Il Green New Deal di Ursula von der Leyen: più scienza e più tecnologia

Ursula von der Leyen, Presidente della Commissione Europea, ha lanciato un grande progetto ecologico ed economico per l’Unione: il Green New Deal. Investimenti per centinaia di miliardi di euro in dieci anni per trasformare l’economia europea in un’economia sostenibile. Il progetto richiede più scienza e più tecnologia. E interroga anche l’Italia. Anzi, soprattutto l’Italia e il suo sistema economico.

Perché? Lo abbiamo chiesto a Daniela Palma, economista che ben conosce sia i problemi della sostenibilità che quelli dell’innovazione.

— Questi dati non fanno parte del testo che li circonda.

-- ==== Sys2Proof/Machine/RegMap.lean ====
section
/-!
DEFINITION. The register map: every register word of the spec's register tables (R67 and the register
sections of chapters 1 to 20), with its address, its fields, their access codes, reset values and what
each reset keeps of them. One `Reg` describes `count` words at `base`, `base + stride`, …
The access codes are those of R10 and R71 to R76.
-/

namespace Sys2Proof.Machine

/-- The access codes of a register field (R71 to R84). -/
inductive Access where
  | ro | rw | rc | w1 | ws | wp
  deriving DecidableEq, Repr

/-- A field of a register word: bits `hi` to `lo`, its access code, its reset value, and what keeps it
(0 nothing; 1 a warm reset; 2 also a wake from OASIS; 3 also a wake from SHIP; 4 every reset: MRAM,
write-once storage). -/
structure Fd where
  name : String
  hi : Nat
  lo : Nat
  code : Access
  reset : Nat
  keep : Nat
  deriving DecidableEq, Repr

/-- `count` register words of one layout at `base + stride * i`. Bits in no field are Reserved: they read 0
and ignore writes. -/
structure Reg where
  name : String
  base : Nat
  stride : Nat
  count : Nat
  flds : List Fd
  deriving DecidableEq, Repr

/-- Block SYS and ID (chapters 1 to 3 and 20). -/
def sysRegs : List Reg := [
  ⟨"SYS_MODE", 0x20, 0, 1, [⟨"DIRECT_CAUSE", 23, 16, .ro, 0x0, 1⟩, ⟨"DIRECT", 8, 8, .ro, 0x0, 1⟩, ⟨"PERSONALITY", 1, 0, .ro, 0x0, 4⟩]⟩,
  ⟨"SYS_CLK_STATUS", 0x24, 0, 1, [⟨"LOST", 27, 16, .rc, 0x0, 1⟩, ⟨"RUNNING", 11, 0, .ro, 0x0, 1⟩]⟩,
  ⟨"SYS_STATE", 0x30, 0, 1, [⟨"PREV_STATE", 19, 16, .ro, 0x0, 0⟩, ⟨"HOLD", 10, 10, .ro, 0x0, 1⟩, ⟨"ISO_LATCH", 9, 9, .ro, 0x0, 4⟩, ⟨"TRANSITION", 8, 8, .ro, 0x0, 0⟩, ⟨"STATE", 3, 0, .ro, 0x2, 0⟩]⟩,
  ⟨"SYS_RESET_CAUSE", 0x34, 0, 1, [⟨"PLN_ACT", 6, 6, .rc, 0x0, 1⟩, ⟨"RECOVERY_EXIT", 5, 5, .rc, 0x0, 1⟩, ⟨"WAKE_OASIS", 4, 4, .rc, 0x0, 1⟩, ⟨"WAKE_SHIP", 3, 3, .rc, 0x0, 1⟩, ⟨"WARM", 2, 2, .rc, 0x0, 1⟩, ⟨"BROWNOUT", 1, 1, .rc, 0x0, 1⟩, ⟨"POR", 0, 0, .rc, 0x1, 1⟩]⟩,
  ⟨"SYS_BOOT", 0x38, 0, 1, [⟨"BOOT_TIME", 31, 16, .ro, 0x0, 0⟩, ⟨"BANK", 8, 8, .ro, 0x0, 0⟩, ⟨"FAIL_COUNT", 1, 0, .ro, 0x0, 4⟩]⟩,
  ⟨"SYS_POST_BUSY", 0x40, 0, 1, [⟨"AON", 4, 4, .ro, 0x0, 0⟩, ⟨"ZSL", 3, 3, .ro, 0x0, 0⟩, ⟨"PHY", 2, 2, .ro, 0x0, 0⟩, ⟨"CVR", 1, 1, .ro, 0x0, 0⟩, ⟨"MRAM", 0, 0, .ro, 0x0, 0⟩]⟩,
  ⟨"SYS_SNAP", 0x50, 0, 1, [⟨"BUSY", 8, 8, .ro, 0x0, 0⟩, ⟨"TAKE", 0, 0, .rw, 0x0, 0⟩]⟩,
  ⟨"SNAP_SEQ", 0x54, 0, 1, [⟨"SEQ", 31, 0, .ro, 0x0, 0⟩]⟩,
  ⟨"SYS_AON_TIMER", 0x60, 0, 1, [⟨"TIMER", 16, 0, .wp, 0x0, 3⟩]⟩,
  ⟨"SYS_AON_CFG", 0x64, 0, 1, [⟨"SHIP_TIMER", 1, 1, .wp, 0x0, 3⟩, ⟨"WAKE_EN", 0, 0, .wp, 0x1, 3⟩]⟩,
  ⟨"SYS_AON_STATUS", 0x68, 0, 1, [⟨"WAKE_SRC", 2, 0, .ro, 0x0, 3⟩]⟩,
  ⟨"SNAP_TIME_RAW_LO", 0x100, 0, 1, [⟨"VALUE", 31, 0, .ro, 0x0, 0⟩]⟩,
  ⟨"SNAP_TIME_RAW_HI", 0x104, 0, 1, [⟨"VALUE", 31, 0, .ro, 0x0, 0⟩]⟩,
  ⟨"SNAP_SYS_SEC_LO", 0x108, 0, 1, [⟨"VALUE", 31, 0, .ro, 0x0, 0⟩]⟩,
  ⟨"SNAP_SYS_SEC_HI", 0x10C, 0, 1, [⟨"VALUE", 31, 0, .ro, 0x0, 0⟩]⟩,
  ⟨"SNAP_SYS_NS", 0x110, 0, 1, [⟨"VALUE", 31, 0, .ro, 0x0, 0⟩]⟩,
  ⟨"SNAP_OP_SEC", 0x114, 0, 1, [⟨"VALUE", 31, 0, .ro, 0x0, 0⟩]⟩,
  ⟨"SNAP_COULOMB_LO", 0x118, 0, 1, [⟨"VALUE", 31, 0, .ro, 0x0, 0⟩]⟩,
  ⟨"SNAP_COULOMB_HI", 0x11C, 0, 1, [⟨"VALUE", 31, 0, .ro, 0x0, 0⟩]⟩,
  ⟨"SNAP_E_CHG_LO", 0x120, 0, 1, [⟨"VALUE", 31, 0, .ro, 0x0, 0⟩]⟩,
  ⟨"SNAP_E_CHG_HI", 0x124, 0, 1, [⟨"VALUE", 31, 0, .ro, 0x0, 0⟩]⟩,
  ⟨"SNAP_E_DIS_LO", 0x128, 0, 1, [⟨"VALUE", 31, 0, .ro, 0x0, 0⟩]⟩,
  ⟨"SNAP_E_DIS_HI", 0x12C, 0, 1, [⟨"VALUE", 31, 0, .ro, 0x0, 0⟩]⟩,
  ⟨"SNAP_CVL_ERR", 0x130, 0, 1, [⟨"VALUE", 31, 0, .ro, 0x0, 0⟩]⟩,
  ⟨"SNAP_CTL_MISS", 0x134, 0, 1, [⟨"VALUE", 31, 0, .ro, 0x0, 0⟩]⟩,
  ⟨"SNAP_RCP_DROP", 0x138, 0, 1, [⟨"VALUE", 31, 0, .ro, 0x0, 0⟩]⟩,
  ⟨"SNAP_CANA_ERR", 0x13C, 0, 1, [⟨"VALUE", 31, 0, .ro, 0x0, 0⟩]⟩,
  ⟨"SNAP_CANB_ERR", 0x140, 0, 1, [⟨"VALUE", 31, 0, .ro, 0x0, 0⟩]⟩,
  ⟨"SNAP_EVR_DROP", 0x144, 0, 1, [⟨"VALUE", 31, 0, .ro, 0x0, 0⟩]⟩,
  ⟨"SNAP_POWER_CYCLES", 0x148, 0, 1, [⟨"VALUE", 31, 0, .ro, 0x0, 0⟩]⟩,
  ⟨"SNAP_TIME_VALID", 0x14C, 0, 1, [⟨"VALUE", 31, 0, .ro, 0x0, 0⟩]⟩,
  ⟨"ID_PART", 0x800, 0, 1, [⟨"DEVICE", 31, 16, .ro, 0x5760, 4⟩, ⟨"HW_REV", 15, 8, .ro, 0x0, 4⟩, ⟨"VARIANT", 7, 0, .ro, 0x1, 4⟩]⟩,
  ⟨"ID_SERIAL_LO", 0x804, 0, 1, [⟨"SERIAL", 31, 0, .ro, 0x0, 4⟩]⟩,
  ⟨"ID_SERIAL_HI", 0x808, 0, 1, [⟨"SERIAL", 31, 0, .ro, 0x0, 4⟩]⟩,
  ⟨"ID_MAC1_LO", 0x810, 0, 1, [⟨"MAC_LO", 31, 0, .ro, 0x0, 4⟩]⟩,
  ⟨"ID_MAC1_HI", 0x814, 0, 1, [⟨"MAC_HI", 15, 0, .ro, 0x0, 4⟩]⟩,
  ⟨"ID_MAC2_LO", 0x818, 0, 1, [⟨"MAC_LO", 31, 0, .ro, 0x0, 4⟩]⟩,
  ⟨"ID_MAC2_HI", 0x81C, 0, 1, [⟨"MAC_HI", 15, 0, .ro, 0x0, 4⟩]⟩,
  ⟨"ID_ZMC_LOT", 0x820, 0, 1, [⟨"LOT", 31, 0, .ro, 0x0, 4⟩]⟩,
  ⟨"ID_ZMC_DIE", 0x824, 0, 1, [⟨"WAFER", 31, 24, .ro, 0x0, 4⟩, ⟨"DIE_X", 23, 16, .ro, 0x0, 4⟩, ⟨"DIE_Y", 15, 8, .ro, 0x0, 4⟩, ⟨"DIE_REV", 7, 0, .ro, 0x0, 4⟩]⟩,
  ⟨"ID_ZSL_LOT", 0x828, 0, 1, [⟨"LOT", 31, 0, .ro, 0x0, 4⟩]⟩,
  ⟨"ID_ZSL_DIE", 0x82C, 0, 1, [⟨"WAFER", 31, 24, .ro, 0x0, 4⟩, ⟨"DIE_X", 23, 16, .ro, 0x0, 4⟩, ⟨"DIE_Y", 15, 8, .ro, 0x0, 4⟩, ⟨"DIE_REV", 7, 0, .ro, 0x0, 4⟩]⟩,
  ⟨"ID_ROM", 0x830, 0, 1, [⟨"VALUE", 31, 0, .ro, 0x0, 4⟩]⟩,
  ⟨"ID_CRC", 0x83C, 0, 1, [⟨"VALUE", 31, 0, .ro, 0x0, 4⟩]⟩,
  ⟨"ID_STATUS", 0x840, 0, 1, [⟨"CAL_OK", 1, 1, .ro, 0x0, 1⟩, ⟨"ID_OK", 0, 0, .ro, 0x0, 1⟩]⟩,
  ⟨"ID_CAL_CRC", 0x850, 0, 1, [⟨"VALUE", 31, 0, .ro, 0x0, 4⟩]⟩,
  ⟨"ID_USER", 0xA00, 4, 4, [⟨"USER", 31, 0, .w1, 0x0, 4⟩]⟩,
  ⟨"CAL_GAIN", 0xC00, 8, 64, [⟨"GAIN", 31, 0, .ro, 0x0, 4⟩]⟩,
  ⟨"CAL_OFFSET", 0xC04, 8, 64, [⟨"OFFSET", 31, 0, .ro, 0x0, 4⟩]⟩]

Laureata in Scienze Statistiche ed Economiche su temi dell'Economia Internazionale presso la Sapienza, Università di Roma, è stata visiting research fellow presso il National Center for Geographic Information and Analysis del National Science Foundation degli Stati Uniti . Ora è primo ricercatore presso l'ENEA (l’Agenzia nazionale per le nuove tecnologie, l'energia e lo sviluppo economico) dove si interessa sia di economia dell'innovazione e dello sviluppo sia dell'analisi della sostenibilità ambientale ed economica. Dal 1999 coordina le attività dell'Osservatorio ENEA sull'Italia nella Competizione Tecnologica Internazionale.

Daniela Palma Il Green New Deal chiede ai paesi europei non meno ma più ricerca e innovazione. Perché?

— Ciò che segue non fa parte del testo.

/-- A setpoint (R336): KIND, VALUE, its rate (none for a step), its path (1 Ethernet, 2 CANA) and, when it is timed,
its raw apply instant (R340). -/
structure Setpoint where
  kind : Nat
  value : Int
  rate : Option Nat
  path : Nat
  applyAt : Option Nat
  deriving DecidableEq, Repr

/-- A stored recipe: step count, time limit in s, and its 48-byte step records (R346, R347). -/
structure Recipe where
  count : Nat := 0
  limit : Nat := 0
  steps : List (Nat × List Byte) := []
  deriving DecidableEq, Repr

/-- A running recipe: which, the step running or last run and whether it still runs (`active`), the request to notify,
the instants the recipe and the step started, the charge counter at the step's start (As), the request in A, the phase
of a PULSE step and its next change, the step that is ready to start with its latest start (R350), BAL_CFG.POLICY before the recipe took it
(R265), the grading span (R353), whether the step's measurement was started, whether BYPASS_SAT was raised in the step
(R277), and the run of ticks above V_CV (R278). -/
structure Run where
  recipe : Nat
  step : Nat
  ctx : Option Ctx
  startAt : Nat
  stepAt : Nat
  active : Bool := false
  q0 : Rat := 0
  req : Rat := 0
  on : Bool := true
  toggleAt : Option Nat := none
  next : Option Nat := none
  dueAt : Nat := 0
  saved : Option Nat := none
  grading : Bool := false
  graded : Bool := false
  eisOn : Bool := false
  satLow : Bool := false
  deriving DecidableEq, Repr

/-- Chapter 10 beside the registers. Recipes are kept in MRAM. -/
structure Disp where
  active : Option Setpoint := none
  waiting : Option Setpoint := none
  /-- An untimed setpoint that becomes active at the next outer-loop sample (R340). -/
  incoming : Option Setpoint := none
  /-- Sequence bases of the Ethernet and the CANA path (R339). -/
  baseEth : Option Nat := none
  baseCan : Option Nat := none
  /-- The ramped request in VALUE units (R341). -/
  req : Rat := 0
  /-- The last restart of the loss timer (R343). -/
  lastAccept : Nat := 0
  /-- The loss ramp runs; its request in A. -/
  lossRamp : Bool := false
  lossReq : Rat := 0
  /-- LATE and LOST have been raised since the last restart of the loss timer (R343). -/
  lateSeen : Bool := false
  lostSeen : Bool := false
  /-- The instant at which the running ramp began (R341, R343). -/
  rampAt : Nat := 0
  /-- The last outer-loop sample at which the request was clamped, while a limit entry runs (R345). -/
  lastClamp : Option Nat := none
  recipes : List (Nat × Recipe) := []
  run : Option Run := none
  /-- Q_GRADE per position in 0.001 Ah (R353). -/
  qGrade : List (Nat × Rat) := []
  /-- The published 24-byte grade records, position 0 first. -/
  grades : Option (List (List Byte)) := none
  deriving DecidableEq, Repr

/-- Chapter 11 beside the registers. -/
structure Thm where
  /-- TEMP of each position as the latest scan maps it, 0.1 °C (R365). -/
  temps : List (Nat × Int) := []
  /-- First scan of the running rise, recovery and release runs (R367, R371). -/
  riseAt : Option Nat := none
  fallAt : Option Nat := none
  coldAt : Option Nat := none
  /-- Consecutive scans with a point at or above its T_SHUT, and with the die at or above 125.0 °C (R369, R372). -/
  aboveRun : Nat := 0
  dieRun : Nat := 0
  /-- The curves of DO6 and DO7: on, and duty in % (R373). -/
  curve6 : Bool × Nat := (false, 0)
  curve7 : Bool × Nat := (false, 0)
  /-- End of a COOL_TEST under way (R383). -/
  testEnd : Option Nat := none
  /-- The chiller (R374): latest request and its alive counter, latest reply, consecutive replies with FAULT and
  consecutive good ones. -/
  reqAt : Option Nat := none
  alive : Nat := 0
  replyAt : Option Nat := none
  faults : Nat := 0
  goods : Nat := 0
  deriving DecidableEq, Repr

Il contrasto alla crisi climatica rappresenta una grande sfida globale, che implica una profonda trasformazione dei moderni sistemi industriali per come li conosciamo oggi. Autorevoli economisti esperti di dinamiche del cambiamento tecnologico, come Mariana Mazzucato, da tempo spiegano che per raggiungere questo obiettivo sarà necessaria una vera e propria “rivoluzione tecnologica”, che attraversi tutto l’attuale paradigma di produzione e consumo, ottimizzando l’uso delle risorse e riducendo complessivamente l’impatto dell’attività umana sul clima. Ma per attuare tutto questo la base di conoscenze scientifiche e tecnologiche dovrà non solo ampliarsi, ma anche diventare l’asse portante delle risorse produttive di ciascun paese.

Ricerca e innovazione sono anche sempre più le leve di uno sviluppo di qualità dei paesi avanzati. Che riflessi può avere l’avvio di un Green New Deal nel contesto europeo?

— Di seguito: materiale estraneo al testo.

-- ==== Sys2Proof/Machine/Net.lean ====
section
/-!
DEFINITION. Ethernet and network time (chapter 15): the switch, IPv4 settings, the time map and its servo.
-/

namespace Sys2Proof.Machine

/-! ## Ports and switch -/

/-- The switch forwards: powered, its island running, and past step 2 of start-up (R29, R496). -/
def switchOn (s : State) : Bool := hostPowered s && !ethLost s

/-- LINK_CHANGE (R494, R521): a port's link goes up or down; a disabled port has no link, nor one while the ETH island is
lost (R29). At 1000 Mbit/s a link is full duplex. -/
def execLinkChange (p : EthPort) (up : Bool) (speed : BitVec 2) (duplex : Bool) (s : State) :
    Host.Outcome State Fault Refusal :=
  let i := portIdx p
  let up := up && s.flag (F.ETH_PHY_EN i) && switchOn s
  let was := s.flag (F.ETH_STAT_LINK i)
  let s := ((s.setB (F.ETH_STAT_LINK i) up).set (F.ETH_STAT_SPEED_ACT i) (if up then speed.toNat else 0)).setB
    (F.ETH_STAT_DUPLEX i) (up && (duplex || speed == 3))
  finish (if was != up then raise C.LINK_CHANGE s else s)

/-- Is the VLAN table empty (VLAN-transparent, R498)? -/
def vlanOff (s : State) : Bool := (List.range 16).all (fun i => !s.flag (F.ETH_VLAN_VALID i))

/-- The valid entry of a VID. -/
def vlanEntry (s : State) (vid : Nat) : Option Nat :=
  (List.range 16).find? (fun i => s.flag (F.ETH_VLAN_VALID i) && s.get (F.ETH_VLAN_VID i) == vid)

/-- A frame's priority and VLAN after the ingress rules (R498). -/
def ingressTag (s : State) (i : Nat) (tag : Option (BitVec 3 × BitVec 12)) : Nat × Nat :=
  match tag with
  | none => (s.get (F.ETH_PVID_PCP_DEF i), s.get (F.ETH_PVID_PVID i))
  | some (p, v) => (p.toNat, if v = 0 then s.get (F.ETH_PVID_PVID i) else v.toNat)

/-- The module's own MAC addresses (chapter 20). -/
def ownMac (s : State) (d : BitVec 48) : Bool :=
  d.toNat == join64 (s.get F.ID_MAC1_LO_MAC_LO) (s.get F.ID_MAC1_HI_MAC_HI) ||
    d.toNat == join64 (s.get F.ID_MAC2_LO_MAC_LO) (s.get F.ID_MAC2_HI_MAC_HI)

/-- A drop counter advances; NET_DROP is raised for the drops R529 names. -/
def netDrop (f : Fld) (note : Bool) (s : State) : State :=
  let s := s.bump f 1
  if note then raise C.NET_DROP s else s

/-- A frame count of the present second (R501). -/
def countIn (now limit : Nat) (e : Nat × Nat) : Bool × (Nat × Nat) :=
  let e := if e.1 = now then e else (now, 0)
  if e.2 < limit then (true, (now, e.2 + 1)) else (false, e)

/-- An address that has not aged out (R495). -/
def freshMac (s : State) (m : Mac) : Bool := decide (s.time < m.seen + 300 * sec)

/-- Learn the source address of a frame: up to 1,024 addresses that have not aged out (R495). -/
def learnMac (a : BitVec 48) (port : Nat) (s : State) : State :=
  let rest := s.net.macs.filter (fun m => m.addr != a && freshMac s m)
  if rest.length < 1024 then { s with net := { s.net with macs := ⟨a, port, s.time⟩ :: rest } } else s

/-- The egress of a frame on one port: full queue, or forwarding with the tag the port's VLAN membership asks for; the CPU
port with VID 0 is untagged (R498 to R500). -/
def egress (len : Nat) (dst src : BitVec 48) (raw : Option (Nat × Nat)) (pcp vid : Nat) (full : BitVec 3) (q : Nat)
    (s : State) : State :=
  if full.getLsbD q then netDrop F.ETH_DROP_QUEUE_VALUE true s
  else
    let tag := match vlanEntry s vid with
      | some e =>
        let plain := s.get (F.ETH_VLAN_UNTAG e) / 2 ^ q % 2 == 1 || (q == 2 && s.get F.ETH_CPU_VID == 0)
        if plain then none else some (pcp, vid)
      | none => raw
    s.send (.eth q len dst src tag)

Non c’è dubbio che gli effetti della grande crisi internazionale iniziata nel 2008 siano stati particolarmente gravi in Europa, minando non solo il potenziale di crescita di tutta l’area ma anche la possibilità di attivare un processo di sviluppo sostenibile nel senso più ampio della compatibilità con i vincoli ambientali e del benessere sociale. Il Green New Deal, inteso come progetto di grandi investimenti orientati alla sostenibilità, può dunque dare pieno senso al rilancio dell’economia europea e a un completo ripensamento delle politiche macroeconomiche - basate su astratte regole e vincoli - su cui si è retta finora l’architettura della casa europea.

Il nostro paese ha una crescita economica sistematicamente inferiore a quella del resto d'Europa da quasi trent'anni. Il Green New Deal può essere un'opportunità per l'Italia?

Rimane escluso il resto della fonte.